• WORK TO COMPLETE:
Once you find the line containing "namespace Sys2Proof.Machine", please retype it and every line after it to the end of the entries, exactly and with nothing added.

• EXTRACTED MATERIAL:

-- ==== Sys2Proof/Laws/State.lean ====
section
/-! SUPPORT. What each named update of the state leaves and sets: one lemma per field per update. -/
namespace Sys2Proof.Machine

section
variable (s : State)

• ANSWER SPACE:
namespace Sys2Proof.Machine

section
variable (s : State)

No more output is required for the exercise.